ZK rollups are technically good at scaling, but the technology is still not available and was far behind (later).
So optimistic rollups first invaded the market. Optimistic rollup assumes that every transaction is valid until it challenges it with evidence of fraud within a seven-day challenge period.
The optimistic rollup worked, but came with hidden costs. The challenge period meant the finality of longer transactions before users could withdraw funds. Locked liquidity meant capital efficiency and generally poor UX, particularly due to chain interoperability.
Meanwhile, ZK was catching up. At ETHCC 2022, Polygon, Zksync and Scroll all announced Zkevms. This allows Solidity Dev to write code and prove that EVM runs.
By 2023, ZK rollups were beginning to gain real traction.
Why is ZK proof superior to optimistic fraud proof? In other words, ZK proofs are much smaller (~1-10 kb) compared to raw transaction data (size of megabytes).
By using ZK encryption to prove Ethereum transactions, these highly compressed proofs provide lower data availability costs and increased scalability.

How Zero Knowledge Works in One Word
The ZK had taken off, but the proof generation was still expensive. Based on ZKSTATS.IO, the average cost to generate ZK proofs in December 2023 was $80.21.
Fast forward to 2025. Certification costs decreased to $1.3 per proof, with an improvement of about 98.4%.
What has changed?
Today, each of the core pieces of the ZK rollup stack is split.
First of all, ZKVMS is here. These specialized virtual machines speed up the ZK development experience and make validity proof generation more efficient. Before ZKVM, developers had to write complex mathematical “circuits” to prove the execution of EVM.
ZKVMS such as SP1, RISC Zero, Nexus, OpenVM effectively democratize ZK development for all developers (C++, Rust) without ZK encryption expertise. In the past, ZKEVMS only enabled robustness development in ZK rollups. Think of ZKVMS as a more general concept than Zkevms.
Second, the cost of generating proofs for market competition is declining. Today there are RISC Zero, Cysic, Lagrange and many competitive markets operating in concise.
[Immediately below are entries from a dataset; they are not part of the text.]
-- ==== Sys2Proof/Laws/Keeps/FaultFam.lean ====
section
/-!
SUPPORT. Sys2Proof/Laws/Keeps/FaultFam.lean: what each operation of Machine/FaultFam.lean keeps.
-/

set_option Elab.async false

namespace Sys2Proof.Machine

set_option linter.tactic.unusedName false

variable {k : Kept} {s0 : State}

theorem State.writeCnvClr_keeps {s : State} (hresp : k.resp = false) (b5 : k.blk 5 = false) (b18 : k.blk 18 = false) (b22 : k.blk 22 = false) (h : State.Keeps k s0 s) (a1 : Acc) (a2 : Nat) :
    State.Keeps k s0 (State.writeCnvClr s a1 a2) := by
  unfold State.writeCnvClr
  repeat' first
    | with_reducible assumption
    | (with_reducible show Fld.Listed _; decide)
    | (show Kept.blk _ _ = false; first | exact b5 | exact b18 | exact b22)
    | with_reducible refine Keeps.ite (P := State.Keeps _ _) ?_ ?_
    | with_reducible apply State.set_keeps
    | with_reducible apply State.busErr_keeps
    | with_reducible apply State.ok_keeps
    | with_reducible apply State.convReleased_keeps
    | with_reducible apply State.event_keeps

theorem State.writeSvcCtrl_keeps {s : State} (hresp : k.resp = false) (b6 : k.blk 6 = false) (b22 : k.blk 22 = false) (h : State.Keeps k s0 s) (a1 : Acc) (a2 : Nat) :
    State.Keeps k s0 (State.writeSvcCtrl s a1 a2) := by
  unfold State.writeSvcCtrl
  repeat' first
    | with_reducible assumption
    | (with_reducible show Fld.Listed _; decide)
    | (show Kept.blk _ _ = false; first | exact b6 | exact b22)
    | with_reducible refine Keeps.ite (P := State.Keeps _ _) ?_ ?_
    | (extract_lets -underBinder +onlyGivenNames x; refine Keeps.cut (k := k) (s0 := s0) (x := x) ?_ ?_ <;> first | (intro _; revert x; intro _ _) | (unfold x; clear x))
    | (extract_lets -underBinder +onlyGivenNames x; unfold x; clear x)
    | with_reducible apply State.busErr_keeps
    | with_reducible apply State.ok_keeps
    | with_reducible apply State.setBitOf_keeps
    | with_reducible apply State.sendClear_keeps
    | split

theorem State.autoRelease_keeps {s : State} (b5 : k.blk 5 = false) (b21 : k.blk 21 = false) (b22 : k.blk 22 = false) (h : State.Keeps k s0 s) (a1 : Nat) :
    State.Keeps k s0 (State.autoRelease s a1) := by
  unfold State.autoRelease
  repeat' first
    | with_reducible assumption
    | (with_reducible show Fld.Listed _; decide)
    | (show Kept.blk _ _ = false; first | exact b5 | exact b21 | exact b22)
    | with_reducible refine Keeps.ite (P := State.Keeps _ _) ?_ ?_
    | (extract_lets -underBinder +onlyGivenNames x; refine Keeps.cut (k := k) (s0 := s0) (x := x) ?_ ?_ <;> first | (intro _; revert x; intro _ _) | (unfold x; clear x))
    | (extract_lets -underBinder +onlyGivenNames x; unfold x; clear x)
    | with_reducible refine Keeps.foldl (fun _ _ _ => ?_) ?_
    | with_reducible apply State.set_keeps
    | with_reducible apply State.leaveSafeHold_keeps

theorem execSafeHoldAutoRelease_keeps {s : State} (b5 : k.blk 5 = false) (b21 : k.blk 21 = false) (b22 : k.blk 22 = false) (h : State.Keeps k s0 s) (a0 : Nat) :
    OutKeeps k s0 (execSafeHoldAutoRelease a0 s) := by
  unfold execSafeHoldAutoRelease
  repeat' first
    | with_reducible assumption
    | refine OutKeeps.next ?_
    | with_reducible apply State.touch_keeps
    | with_reducible apply State.autoRelease_keeps

theorem execFltCnvClr_keeps {s : State} (hresp : k.resp = false) (b5 : k.blk 5 = false) (b18 : k.blk 18 = false) (b22 : k.blk 22 = false) (h : State.Keeps k s0 s) (a0 : Acc) (a1 : Fin 256) :
    OutKeeps k s0 (execFltCnvClr a0 a1 s) := by
  unfold execFltCnvClr
  repeat' first
    | with_reducible assumption
    | refine OutKeeps.next ?_
    | with_reducible apply State.touch_keeps
    | with_reducible apply State.writeCnvClr_keeps

theorem execLegOut_keeps {s : State} (hresp : k.resp = false) (b6 : k.blk 6 = false) (b22 : k.blk 22 = false) (h : State.Keeps k s0 s) (a0 : Acc) (a1 : Fin 256) :
    OutKeeps k s0 (execLegOut a0 a1 s) := by
  unfold execLegOut
  repeat' first
    | with_reducible assumption
    | refine OutKeeps.next ?_
    | with_reducible apply State.touch_keeps
    | with_reducible apply State.writeSvcCtrl_keeps

theorem execLegIn_keeps {s : State} (hresp : k.resp = false) (b6 : k.blk 6 = false) (b22 : k.blk 22 = false) (h : State.Keeps k s0 s) (a0 : Acc) (a1 : Fin 256) :
    OutKeeps k s0 (execLegIn a0 a1 s) := by
  unfold execLegIn
  repeat' first
    | with_reducible assumption
    | refine OutKeeps.next ?_
    | with_reducible apply State.touch_keeps
    | with_reducible apply State.writeSvcCtrl_keeps

end Sys2Proof.Machine
end

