-- ==== Sys2Proof/Laws/Keeps/Selvedge.lean ====
section
/-!
SUPPORT. Sys2Proof/Laws/Keeps/Selvedge.lean: what each operation of Machine/Selvedge.lean keeps.
-/

set_option Elab.async false

namespace Sys2Proof.Machine

set_option linter.tactic.unusedName false

variable {k : Kept} {s0 : State}

theorem mirrorReg_block {a : Nat} {r : Reg} (e : mirrorReg a = some r) : r.info.base / 65536 % 64 = 8 := by
  unfold mirrorReg at e
  split at e <;> first | cases e | skip
  all_goals rfl

theorem State.sendFrame_keeps {s : State} (b6 : k.blk 6 = false) (b18 : k.blk 18 = false) (h : State.Keeps k s0 s) (a1 : Nat) (a2 : Nat) (a3 : Bool) :
    State.Keeps k s0 (State.sendFrame s a1 a2 a3) := by
  unfold State.sendFrame
  repeat' first
    | with_reducible assumption
    | (with_reducible show Fld.Listed _; decide)
    | (show Kept.blk _ _ = false; first | exact b6 | exact b18)
    | (extract_lets -underBinder +onlyGivenNames x; refine Keeps.cut (k := k) (s0 := s0) (x := x) ?_ ?_ <;> first | (intro _; revert x; intro _ _) | (unfold x; clear x))
    | (extract_lets -underBinder +onlyGivenNames x; unfold x; clear x)
    | with_reducible refine Keeps.foldl (fun _ _ _ => ?_) ?_
    | with_reducible apply State.set_keeps
    | with_reducible apply State.setBus_keeps
    | with_reducible apply State.event_keeps
    | with_reducible apply State.bump_keeps

theorem State.dropOps_keeps {s : State} (b6 : k.blk 6 = false) (h : State.Keeps k s0 s) (a1 : Nat) :
    State.Keeps k s0 (State.dropOps s a1) := by
  unfold State.dropOps
  repeat' first
    | with_reducible assumption
    | (extract_lets -underBinder +onlyGivenNames x; unfold x; clear x)
    | with_reducible apply State.setBus_keeps

theorem State.backToEnum_keeps {s : State} (b6 : k.blk 6 = false) (h : State.Keeps k s0 s) (a1 : Nat) :
    State.Keeps k s0 (State.backToEnum s a1) := by
  unfold State.backToEnum
  repeat' first
    | with_reducible assumption
    | (with_reducible show Fld.Listed _; decide)
    | (show Kept.blk _ _ = false; first | exact b6)
    | (extract_lets -underBinder +onlyGivenNames x; unfold x; clear x)
    | with_reducible apply State.set_keeps
    | with_reducible apply State.dropOps_keeps
    | with_reducible apply State.setDrop_keeps

theorem State.closeSlot15_keeps {s : State} (b6 : k.blk 6 = false) (h : State.Keeps k s0 s) (a1 : Nat) :
    State.Keeps k s0 (State.closeSlot15 s a1) := by
  unfold State.closeSlot15
  repeat' first
    | with_reducible assumption
    | with_reducible refine Keeps.ite (P := State.Keeps _ _) ?_ ?_
    | with_reducible apply State.setDrop_keeps
    | with_reducible apply State.backToEnum_keeps

theorem State.ageAlign_keeps {s : State} (b6 : k.blk 6 = false) (h : State.Keeps k s0 s) (a1 : Nat) :
    State.Keeps k s0 (State.ageAlign s a1) := by
  unfold State.ageAlign
  repeat' first
    | with_reducible assumption
    | with_reducible refine Keeps.ite (P := State.Keeps _ _) ?_ ?_
    | with_reducible apply State.backToEnum_keeps
    | with_reducible apply State.setDrop_keeps

theorem State.restPolls_keeps {s : State} (b6 : k.blk 6 = false) (h : State.Keeps k s0 s) (a1 : Nat) (a2 : Nat) :
    State.Keeps k s0 (State.restPolls s a1 a2) := by
  unfold State.restPolls
  repeat' first
    | with_reducible assumption
    | with_reducible refine Keeps.ite (P := State.Keeps _ _) ?_ ?_
    | with_reducible refine Keeps.foldl (fun _ _ _ => ?_) ?_
    | with_reducible apply State.setDrop_keeps

theorem State.enumPoll_keeps {s : State} (b6 : k.blk 6 = false) (h : State.Keeps k s0 s) (a1 : Nat) :
    State.Keeps k s0 (State.enumPoll s a1) := by
  unfold State.enumPoll
  repeat' first
    | with_reducible assumption
    | (with_reducible show Fld.Listed _; decide)
    | (show Kept.blk _ _ = false; first | exact b6)
    | (extract_lets -underBinder +onlyGivenNames x; refine Keeps.cut (k := k) (s0 := s0) (x := x) ?_ ?_ <;> first | (intro _; revert x; intro _ _) | (unfold x; clear x))
    | (extract_lets -underBinder +onlyGivenNames x; unfold x; clear x)
    | with_reducible apply State.set_keeps
    | with_reducible apply State.setBus_keeps
    | with_reducible apply State.restPolls_keeps
    | split

theorem State.openSlot15_keeps {s : State} (b6 : k.blk 6 = false) (h : State.Keeps k s0 s) (a1 : Nat) :
    State.Keeps k s0 (State.openSlot15 s a1) := by
  unfold State.openSlot15
  repeat' first
    | with_reducible assumption
    | (with_reducible show Fld.Listed _; decide)
    | (show Kept.blk _ _ = false; first | exact b6)
    | with_reducible apply State.set_keeps
    | with_reducible apply State.enumPoll_keeps
    | split

theorem State.rotate_keeps {s : State} (b6 : k.blk 6 = false) (h : State.Keeps k s0 s) (a1 : Nat) :
    State.Keeps k s0 (State.rotate s a1) := by
  unfold State.rotate
  repeat' first
    | with_reducible assumption
    | with_reducible refine Keeps.ite (P := State.Keeps _ _) ?_ ?_
    | (extract_lets -underBinder +onlyGivenNames x; unfold x; clear x)
    | with_reducible apply State.setBus_keeps

theorem State.ageMirror_keeps {s : State} (b8 : k.blk 8 = false) (h : State.Keeps k s0 s) (a1 : Nat) :
    State.Keeps k s0 (State.ageMirror s a1) := by
  unfold State.ageMirror
  repeat' first
    | with_reducible assumption
    | (with_reducible show Fld.Listed _; decide)
    | (show Kept.blk _ _ = false; first | exact b8)
    | with_reducible refine Keeps.ite (P := State.Keeps _ _) ?_ ?_
    | with_reducible apply State.bump_keeps

theorem State.busCycleStart_keeps {s : State} (b6 : k.blk 6 = false) (b8 : k.blk 8 = false) (b18 : k.blk 18 = false) (h : State.Keeps k s0 s) (a1 : Nat) (a2 : Nat) :
    State.Keeps k s0 (State.busCycleStart s a1 a2) := by
  unfold State.busCycleStart
  repeat' first
    | with_reducible assumption
    | (show Kept.blk _ _ = false; first | exact b6 | exact b8 | exact b18)
    | with_reducible refine Keeps.ite (P := State.Keeps _ _) ?_ ?_
    | (extract_lets -underBinder +onlyGivenNames x; refine Keeps.cut (k := k) (s0 := s0) (x := x) ?_ ?_ <;> first | (intro _; revert x; intro _ _) | (unfold x; clear x))
    | (extract_lets -underBinder +onlyGivenNames x; unfold x; clear x)
    | with_reducible refine Keeps.foldl (fun _ _ _ => ?_) ?_
    | with_reducible apply State.closeSlot15_keeps
    | with_reducible apply State.ageAlign_keeps
    | with_reducible apply State.openSlot15_keeps
    | with_reducible apply State.rotate_keeps
    | with_reducible apply State.ageMirror_keeps
    | with_reducible apply State.sendFrame_keeps

theorem State.setMirrorHalf_keeps {s : State} (b8 : k.blk 8 = false) (h : State.Keeps k s0 s) (a1 a2 a3 : Nat) :
    State.Keeps k s0 (State.setMirrorHalf s a1 a2 a3) := by
  unfold State.setMirrorHalf
  split
  · exact h
  · rename_i r e
    have hr : ∀ v, State.Keeps k s0 (s.setReg r a1 v) := fun v =>
      State.setReg_keeps h r a1 v (by rw [mirrorReg_block e]; exact b8)
    exact Keeps.ite (P := State.Keeps _ _) (State.set_keeps (hr _) _ _ _ (by decide) (by first | exact b8)) (hr _)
Some are still on the testnet, while others are operational.
ZK L2S demonstrates aggregation techniques to amortize verification costs. The way this works roughly is to batch many proofs within one. This will verify the final proof more quickly.
These markets are not permitted either. This means anyone with a GPU rig can sign up, post bonds, and generate ZK proofs. Previously, ZK rollups used “centralized prover.” In other words, I rented GPU/FPGA hardware from Google or Amazon.
Better proof systems are also constantly being released. These proof systems (e.g. GROTH16, HALO2-KZG, STARK, PLONK, EXPANDER) define algorithmically the rules for how ZK proofs are constructed and verified. They’re getting better, which means they’re verifying the ZK proofs smaller and faster. This means improved ZKVM performance.